The antibody levels and seroconversion rates in patients with CKD G4/5 and dialysis patients were lower in those with immunosuppressive treatment as compared with those without immunosuppressive treatment (Table 2a). No difference in change of antibody levels between second and third vaccination was observed in patients with CKD G4/5 and dialysis patients according to the use of immunosuppressive treatment (data not shown).
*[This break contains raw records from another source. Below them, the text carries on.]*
-- ==== Sys2Proof/Proofs/TrailRun.lean ====
section
/-! SUPPORT. `Trail` of the run scheduler. -/

namespace Sys2Proof.Machine

theorem trail_modRun {z : State} (s : State) (num : Nat) (f : RunRec → RunRec) (h : Trail z s) : Trail z (s.modRun num f) := by
  grind [State.modRun, trail_setSlot]

theorem trail_writeOutcome {z : State} (s : State) (r : RunRec) (st : RunState) (reason : Option RunReason) (now : Nat) (h : Trail z s) :
    Trail z (s.writeOutcome r st reason now) := by
  grind [State.writeOutcome, trail_raise, trail_run, trail_run]

theorem trail_takeBack {z : State} (s : State) (r : RunRec) (h : Trail z s) : Trail z (s.takeBack r) := by
  grind [State.takeBack, trail_cancelOrder, trail_cancelTask, trail_eq_cancelTask, trail_slewWithdraw]

theorem trail_leaveSlot {z : State} (s : State) (n : Tx) (k : Slot) (now : Nat) (h : Trail z s) : Trail z (s.leaveSlot n k now) := by
  grind [State.leaveSlot, trail_notify, trail_setSlot]

theorem trail_closeRun {z : State} (s : State) (n : Tx) (k : Slot) (r : RunRec) (st : RunState) (reason : Option RunReason) (now : Nat) (h : Trail z s) :
    Trail z (s.closeRun n k r st reason now) := by
  exact trail_permitSync _ (trail_writeOutcome _ _ _ _ _ (trail_slewWithdraw _ _ (trail_takeBack _ _ (trail_leaveSlot s n k now h))))

theorem trail_missRun {z : State} (s : State) (n : Tx) (k : Slot) (r : RunRec) (reason : RunReason) (now : Nat) (h : Trail z s) :
    Trail z (s.missRun n k r reason now) := by
  grind [State.missRun, trail_closeRun]

theorem trail_endRun {z : State} (s : State) (n : Tx) (k : Slot) (r : RunRec) (held : Bool) (now : Nat) (h : Trail z s) :
    Trail z (s.endRun n k r held now) := by
  grind [State.endRun, trail_closeRun]

theorem trail_dropRun {z : State} (s : State) (n : Tx) (k : Slot) (reason : RunReason) (now : Nat) (h : Trail z s) :
    Trail z (s.dropRun n k reason now) := by
  grind [State.dropRun, trail_endRun, trail_leaveSlot, trail_missRun]

theorem trail_goOnAir {z : State} (s : State) (num : Nat) (late : Bool) (h : Trail z s) : Trail z (s.goOnAir num late) := by
  grind [State.goOnAir, trail_modRun, trail_permitSync, trail_raise, trail_run]

theorem trail_readyCheck {z : State} (s : State) (num : Nat) (t : RunNow) (h : Trail z s) : Trail z (s.readyCheck num t) := by
  grind [State.readyCheck, trail_goOnAir, trail_setSlot]

theorem trail_setItem {z : State} (s : State) (num : Nat) (i : ItemKind) (x : Item) (h : Trail z s) :
    Trail z (s.setItem num i x) := by
  grind [State.setItem, trail_modRun]

theorem trail_goAlternate {z : State} (req : Nat → State → State) (hr : ∀ num s, Trail z s → Trail z (req num s)) (s : State) (num : Nat) (h : Trail z s) :
    Trail z (s.goAlternate req num).2 := by
  grind [State.goAlternate, trail_modRun, trail_raise, trail_run, trail_takeBack]

theorem trail_eq_goAlternate {z : State} (req : Nat → State → State) (hr : ∀ num s, Trail z s → Trail z (req num s)) (s : State) (num : Nat) (a : Bool) (t : State) (h : Trail z s) (e : s.goAlternate req num = (a, t)) :
    Trail z t := by
  have := trail_goAlternate req hr s num h
  rwa [e] at this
After two vaccinations, KTR who use MMF had lower antibody levels and a lower seroconversion rate compared with KTR without MMF [20 (3–113) BAU/mL vs 340 (50–1492) BAU/mL, and 35% vs 75%, respectively; P < .001; Table 2b]. The third vaccination resulted in a stronger increase in antibody level in KTR using MMF compared with KTR without MMF [+81 (0, +470) vs 0 (–20, +340) BAU/mL; P < .001]. In KTR using MMF who have not responded after two vaccinations, 164 KTR (46%) did seroconvert after a third vaccination. In KTR not using MMF, only 20 previously non-responding KTR (26%) seroconverted after a third vaccination.

Two vaccinations with mRNA-1273 resulted in higher antibody levels in all three patient groups compared with two vaccinations with BNT162b2 or AZD1222 (P < .001, Fig. 2A). This finding was confirmed after multivariable linear regression analysis (Supplementary data, Table S2). We also observed higher antibody levels in vaccination schemes containing three vaccinations of mRNA-1273 compared with three vaccinations of BNT162b2 in dialysis patients and KTR (Fig. 2B).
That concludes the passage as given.